### Required work
Copy nothing from the entries below except the lines from the one containing "(∀ s : State, s.pending" through the one containing "of what was", and copy those exactly.

Extracted entries section start

-- ==== Sys2Proof/Certificates/Slice0/Obligations.lean ====
section
/-! DEFINITION. The statements for the provers. -/

open Sys2Proof Sys2Proof.Machine

/-! ## The queue -/

/-- A step takes the command at the front of the queue and carries it out with the queue's rest; on an empty queue the block idles (the model's own choice: log entry 1). -/
def Obligations.StepTakesFront : Prop :=
  (∀ (c : Instr) (rest : List Instr) (s : State), s.pending = c :: rest → step s = exec c { s with pending := rest }) ∧
  (∀ s : State, s.pending = [] → step s = .next s)

/-- Every command answers a next state, leaves the queue as it found it, and leaves PST.STAT.OUT at the output state Table 9-3 gives (R445). -/
def Obligations.EveryCommandEnds : Prop :=
  ∀ (c : Instr) (s : State), ∃ u, exec c s = .next u ∧ u.pending = s.pending ∧ u.OutFollows

/-- Table 9-3 is an invariant: where PST.STAT.OUT is the output state the conditions give, it is so after every step (R445). -/
def Obligations.OutFollowsKept : Prop :=
  ∀ s u : State, s.OutFollows → step s = .next u → u.OutFollows

/-- No gate of any leg is on unless the block is out of reset and in RUN (R92, R104, R445): in reset, DOZE, SLEEP and power-on reset a step leaves every gate off. -/
def Obligations.GatesOffOutsideRun : Prop :=
  ∀ s u : State, s.OutFollows → step s = .next u → (u.pwr.inReset = true ∨ u.pwr.mode ≠ .run) → u.AllOff

/-- The state after reset: the values the spec gives (R49, R75, R77, R92, R93, R341, R343, R704) with the output state of Table 9-3 (R445); that nothing is listed in memory, that
flash reads erased and SRAM zero, and that no fuse is blown is the model's own choice (log entries 4 and 7). -/
def Obligations.ResetValues : Prop :=
  (let z := State.reset
  z.tck.state = .idle ∧ z.tck.now = 0xFFFFFFFF#32 ∧ z.clk.state = .osc ∧ z.pst.out = .off ∧ z.pst.rel = false ∧ z.pwr.inReset = true ∧ z.lcs.state = 0 ∧
    z.twn.pstate = 0 ∧ z.cpu.psr.sup = true ∧ z.cpu.parked = false ∧ z.pin.nresOut = true ∧ z.regs = [] ∧ z.mem = [] ∧ z.pending = [] ∧
    (∀ a, inPflash a = true ∨ inDflash a = true → z.rdB a = 0xFF#8) ∧ (∀ a, inSram a = true → z.rdB a = 0#8)) ∧
  (State.reset.OutFollows)

/-! ## Events (chapter 3) -/

/-- Raising an event sets its bit of EVT and clears no other (R132, R138); beside it its routes touch the EVT registers of QUE, LOG, TRC and PST, the counters of what was
lost, the queues of log, trace and events, the routes that wait, a request for SAFE and the release, and the entries that wait stay in front (R134, R136); one that is
disabled, and that trace does not wait for, does nothing else (R133). -/
def Obligations.Raise : Prop :=
  (∀ (s : State) (p n : Nat), n < 32 →
    (s.raise p n).bit (rEVT p) n = true ∧ ∀ q m, s.bit (rEVT q) m = true → (s.raise p n).bit (rEVT q) m = true) ∧
  (∀ (s : State) (p n : Nat), Keeps p s (s.raise p n) ∧ (s.raise p n).quiet = s.quiet) ∧
  (∀ (s : State) (p n : Nat), s.bit (rEVT p) n = false → s.bit (rEVEN p) n = false → s.trigHit p n = false →
    s.raise p n = s.wr (rEVT p) (setBit (s.rd (rEVT p)) n true))

/-! ## Supplies, resets, power modes (chapter 2) -/

/-- The resets: each puts a system reset in force, names its cause in SYS.RSTCAUSE, keeps flash and fuses; all but a power-on reset keep the AON counter, list RAM and bin
RAM (R89, R92 to R96, R811); all but a pin reset drive NRES low (R93); one asked for through an open SYS page has cause bit 4. A core reset holds the core at its reset values and
names itself (R93, R391, R750); what is not the core's, the CPU page's and the reset cause's stands; its release, with no check of the register file to report, starts the boot ROM
(R749). -/
def Obligations.Resets : Prop :=
  ((∀ s : State, ∀ c ∈ [Instr.powerOnReset, .powerFail],
    ∃ u, exec c s = .next u ∧ u.ResetInForce ∧ u.rd R.SYS_RSTCAUSE = 1#32 ∧ u.aon = 0#32 ∧ u.fuses.uid = s.fuses.uid ∧ u.pin.vbatOk = s.pin.vbatOk ∧ u.pin.nresOut = true ∧
      (∀ a, inPflash a = true ∨ inDflash a = true → u.rdB a = s.rdB a) ∧ (c = .powerFail → u.pwr.mode = .por)) ∧
  ∀ s : State, ∀ e ∈ [(Instr.vdd5BrownOut, s.supplied, 1), (.vdd1BrownOut, s.supplied, 2), (.pinReset, decide (s.pwr.mode ≠ .por), 3), (.supervisorReset, s.awake, 5)],
    e.2.1 = true → ∃ u, exec e.1 s = .next u ∧ u.ResetInForce ∧ u.rd R.SYS_RSTCAUSE = setBit (s.rd R.SYS_RSTCAUSE) e.2.2 true ∧ u.aon = s.aon ∧
      u.fuses.uid = s.fuses.uid ∧ u.pin.vbatOk = s.pin.vbatOk ∧ u.lcs.lockout = s.lcs.lockout ∧ u.pin.nresOut = decide (e.2.2 ≠ 3) ∧
      (∀ a, inPflash a = true ∨ inDflash a = true ∨ inList a = true ∨ inBin a = true → u.rdB a = s.rdB a)) ∧
  (∀ (s : State) (path : Path), s.Opens path R.SYS_RSTREQ →
    ∃ u, exec (.softwareReset path) s = .next u ∧ u.ResetInForce ∧ u.rd R.SYS_RSTCAUSE = setBit (s.rd R.SYS_RSTCAUSE) 4 true ∧ u.aon = s.aon ∧ u.pin.nresOut = true ∧
      (∀ a, inPflash a = true ∨ inDflash a = true ∨ inList a = true ∨ inBin a = true → u.rdB a = s.rdB a)) ∧
  ((∀ (s : State) (path : Path), s.Opens path R.SYS_RSTREQ → s.direct = true →
    ∃ u, exec (.coreResetRequest path) s = .next u ∧ Landed s (s.coreReset.setF R.SYS_RSTCAUSE 7 1 1) u ∧ u.cpu = { resetCpu with parked := false }) ∧
  ∀ (s : State) (pass : Bool) (soft : List Nat), s.cpu.held = true → s.awake = true → s.ticking = false → s.slf.regf = none →
    ∃ u, exec (.coreResetRelease pass soft) s = .next u ∧ Ended s (s.bootRom true soft) u ∧ u.cpu.held = false)

/-- The release of a reset: VIO good and NRES high end it, RUN follows, the levels are sampled and NRES is let go, after at least 64 AON cycles of it (R96); where the reset ran from
before the lock of the CORE PLL the PLL has locked (R89, R823). -/
def Obligations.ResetRelease : Prop :=
  ∀ (s : State) (l : Levels), s.pwr.inReset = true → s.pwr.mode ≠ .por →
    ∃ u, exec (.resetRelease l) s = .next u ∧ u.pwr.inReset = false ∧ u.pwr.mode = .run ∧ u.pin.twselS = l.twsel ∧ u.pin.bootS = l.boot ∧ u.pin.nresOut = false ∧
      u.lcs.chalV = true ∧ u.aon = s.aon + wd (max 64 l.aon) ∧ u.clk.pllok = (s.clk.pllok || decide (s.pwr.start ≤ 4)) ∧ u.rd R.SYS_RSTCAUSE = s.rd R.SYS_RSTCAUSE

/-- The supply warnings, the level of VIO and the pull of FAULT_N: the level stands, a change of a supply raises its event of PWR, but in SLEEP, where the AON domain
alone runs (Table 2-7), and a pull that begins raises SYS's (R91, R101, R824). -/
def Obligations.SupplyLevels : Prop :=
  ∀ s : State, s.pwr.inReset = false →
    (∃ u, exec .vbatLow s = .next u ∧ Ended s (({ s with pin := { s.pin with vbatOk := false } } : State).raiseIf (s.pin.vbatOk && s.watches) P.PWR 0) u ∧ u.pin.vbatOk = false ∧
      (s.pin.vbatOk = true → s.watches = true → u.bit (rEVT P.PWR) 0 = true)) ∧
    (∃ u, exec .vbatOk s = .next u ∧ Ended s (({ s with pin := { s.pin with vbatOk := true } } : State).raiseIf (!s.pin.vbatOk && s.watches) P.PWR 1) u ∧ u.pin.vbatOk = true ∧
      (s.pin.vbatOk = false → s.watches = true → u.bit (rEVT P.PWR) 1 = true)) ∧
    (∃ u, exec .vioLoss s = .next u ∧ u.pin.vioOk = false ∧ (s.pin.vioOk = true → s.watches = true → u.bit (rEVT P.PWR) 2 = true)) ∧
    (∃ u, exec .vioOk s = .next u ∧ u.pin.vioOk = true ∧ (s.pin.vioOk = false → s.watches = true → u.bit (rEVT P.PWR) 3 = true)) ∧
    (∃ u, exec .faultNExternalPull s = .next u ∧ Ended s { s with pin := { s.pin with faultExt := true } } u ∧ u.pin.faultExt = true ∧
      (({ s with pin := { s.pin with faultExt := true } } : State).extLow = true → s.pin.fext = false → u.bit (rEVT P.SYS) 0 = true ∧ u.bit (rFLT P.PST) 10 = true)) ∧
    (∃ u, exec .faultNRelease s = .next u ∧ Ended s { s with pin := { s.pin with faultExt := false } } u ∧ u.pin.faultExt = false)

/-- Entry to DOZE and to SLEEP where no condition of R103 fails: the mode, the charge pump's flag and PWR.WAKESRC; SLEEP holds the core and drops the link (R104, R105,
R108). The wakes: from DOZE an enabled source returns the part to RUN with PWR.WAKESRC and PWR.EVT.WAKE; from SLEEP the sources AON watches start a system reset with
cause bit 6 (R107, R109, R111, R113, R114); the line counts as R274 says, and the timer when its interval ends. -/
def Obligations.LowPower : Prop :=
  (∀ (s : State) (path : Path) (pins : WakePins) (dt : Nat), (s.wakePins pins dt).Takes path (rCTRL P.PWR) →
    ((s.wakePins pins dt).modeWhy true = 0 →
      ∃ u, exec (.dozeRequest path pins dt) s = .next u ∧ u.pwr.mode = .doze ∧ u.pst.cprdy = false ∧ u.rd R.PWR_WAKESRC = 0#32 ∧ u.aon = s.aon + wd dt ∧
        u.AllOff) ∧
    ∀ sret tret : Bool, (s.wakePins pins dt).modeWhy false = 0 →
      ∃ u, exec (.sleepRequest path pins dt sret tret) s = .next u ∧ u.pwr.mode = .sleep ∧ u.cpu.held = true ∧ u.lnk.link = .down ∧ u.AllOff) ∧
  (∀ (s : State) (also dt : Nat) (outS : Bool), s.pwr.inReset = false →
    ∀ e ∈ [(Instr.wakePin also dt, 1, dt), (.wakeLine also dt outS, if s.lineCounts outS then 2 else 0, dt), (.wakeHsp also dt, 16, dt), (.wakeMon also dt, 32, dt),
        (.wakeTwin also dt, 64, dt)] ++ (if s.withTimer 0 dt = 0 then [] else [(Instr.wakeTimer also dt, 4, dt)]),
      let src := s.withTimer (e.2.1 ||| (also &&& 0x73)) e.2.2 &&& s.wakeMask &&& s.fd R.PWR_WAKEEN 0 7
      src ≠ 0 →
        (s.pwr.mode = .doze → ∃ u, exec e.1 s = .next u ∧ u.pwr.mode = .run ∧ u.pwr.modeLast = 1 ∧ u.rd R.PWR_WAKESRC = wd src ∧ u.bit (rEVT P.PWR) 5 = true ∧
          u.aon = s.aon + wd e.2.2 ∧ (e.2.1 = 16 → u.hsp.last = 1 ∧ u.hsp.sdo = [])) ∧
        (s.pwr.mode = .sleep → ∃ u, exec e.1 s = .next u ∧ u.ResetInForce ∧ u.rd R.PWR_WAKESRC = wd src ∧
          u.rd R.SYS_RSTCAUSE = setBit (s.rd R.SYS_RSTCAUSE) 6 true ∧ u.aon = s.aon + wd e.2.2))

/-! ## Clock and line-time (chapter 1) -/

/-- PLL lock ends OSC where SRC is 0 (Table 1-3, R817); elsewhere CLK keeps its state, or enters REF where SRC and REFOK ask for it; the return of lock after a loss
raises PLL_RELOCK (R31); in a system reset a lock and its loss are noted and CLK stays (R817). A loss of lock raises PLL_UNLOCK and puts the stage in its safe state; TCK enters SAFE
at once with cause 3 and its sticky bit, or stays where it is in IDLE and SAFE (R30, R31, R82). -/
def Obligations.PllLock : Prop :=
  (∀ s : State, s.lineOn = true →
    (∃ u, exec .pllLock s = .next u ∧ u.clk.pllok = true) ∧
    (s.clk.state = .osc → s.bit (rCTRL P.CLK) 0 = false → ∃ u, exec .pllLock s = .next u ∧ u.clk.pllok = true ∧ u.clk.state = .search ∧ u.cyc.seqv = false ∧ u.lt = s.lt) ∧
    (s.clk.state ≠ .osc → s.bit (rCTRL P.CLK) 0 = false → ∃ u, exec .pllLock s = .next u ∧ Ended s { s with clk := { s.clk with pllok := true } } u) ∧
    (s.clk.pllok = false → ∃ u, exec .pllRelock s = .next u ∧ u.clk.pllok = true ∧ u.bit (rEVT P.CLK) 7 = true ∧
      (s.clk.state = .osc → s.bit (rCTRL P.CLK) 0 = false → u.clk.state = .search)) ∧
    (s.clk.pllok = true → ∃ u, exec .pllRelock s = .next u ∧ Ended s s u)) ∧
  (∀ s : State, s.pwr.inReset = true → s.supplied = true →
    (∃ u, exec .pllLock s = .next u ∧ Ended s { s with clk := { s.clk with pllok := true } } u) ∧
    ∃ u, exec .pllUnlock s = .next u ∧ Ended s { s with clk := { s.clk with pllok := false }, pwr := { s.pwr with start := 5 } } u) ∧
  (∀ s : State, s.awake = true →
    (s.clk.pllok = true → ∃ u, exec .pllUnlock s = .next u ∧ u.clk.pllok = false ∧ u.pst.rel = false ∧
      (s.shadow = [] ∨ s.direct = true → u.bit (rEVT P.CLK) 5 = true) ∧
      (s.tck.state = .armed ∨ s.ticking = true → u.tck.state = .safe ∧ u.tck.cause = 3 ∧ u.tck.inTick = false ∧ u.tck.pend = none ∧ u.bit (rFLT P.TCK) 1 = true ∧
        u.bit (rEVT P.TCK) 5 = true) ∧
      (s.direct = true → u.tck.state = s.tck.state ∧ u.tck.cause = s.tck.cause)) ∧
    (s.clk.pllok = false → ∃ u, exec .pllUnlock s = .next u ∧ Ended s s u))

Extracted entries section end

### Result of this task
  (∀ s : State, s.pending = [] → step s = .next s)

/-- Every command answers a next state, leaves the queue as it found it, and leaves PST.STAT.OUT at the output state Table 9-3 gives (R445). -/
def Obligations.EveryCommandEnds : Prop :=
  ∀ (c : Instr) (s : State), ∃ u, exec c s = .next u ∧ u.pending = s.pending ∧ u.OutFollows

/-- Table 9-3 is an invariant: where PST.STAT.OUT is the output state the conditions give, it is so after every step (R445). -/
def Obligations.OutFollowsKept : Prop :=
  ∀ s u : State, s.OutFollows → step s = .next u → u.OutFollows

/-- No gate of any leg is on unless the block is out of reset and in RUN (R92, R104, R445): in reset, DOZE, SLEEP and power-on reset a step leaves every gate off. -/
def Obligations.GatesOffOutsideRun : Prop :=
  ∀ s u : State, s.OutFollows → step s = .next u → (u.pwr.inReset = true ∨ u.pwr.mode ≠ .run) → u.AllOff

/-- The state after reset: the values the spec gives (R49, R75, R77, R92, R93, R341, R343, R704) with the output state of Table 9-3 (R445); that nothing is listed in memory, that
flash reads erased and SRAM zero, and that no fuse is blown is the model's own choice (log entries 4 and 7). -/
def Obligations.ResetValues : Prop :=
  (let z := State.reset
  z.tck.state = .idle ∧ z.tck.now = 0xFFFFFFFF#32 ∧ z.clk.state = .osc ∧ z.pst.out = .off ∧ z.pst.rel = false ∧ z.pwr.inReset = true ∧ z.lcs.state = 0 ∧
    z.twn.pstate = 0 ∧ z.cpu.psr.sup = true ∧ z.cpu.parked = false ∧ z.pin.nresOut = true ∧ z.regs = [] ∧ z.mem = [] ∧ z.pending = [] ∧
    (∀ a, inPflash a = true ∨ inDflash a = true → z.rdB a = 0xFF#8) ∧ (∀ a, inSram a = true → z.rdB a = 0#8)) ∧
  (State.reset.OutFollows)

/-! ## Events (chapter 3) -/

/-- Raising an event sets its bit of EVT and clears no other (R132, R138); beside it its routes touch the EVT registers of QUE, LOG, TRC and PST, the counters of what was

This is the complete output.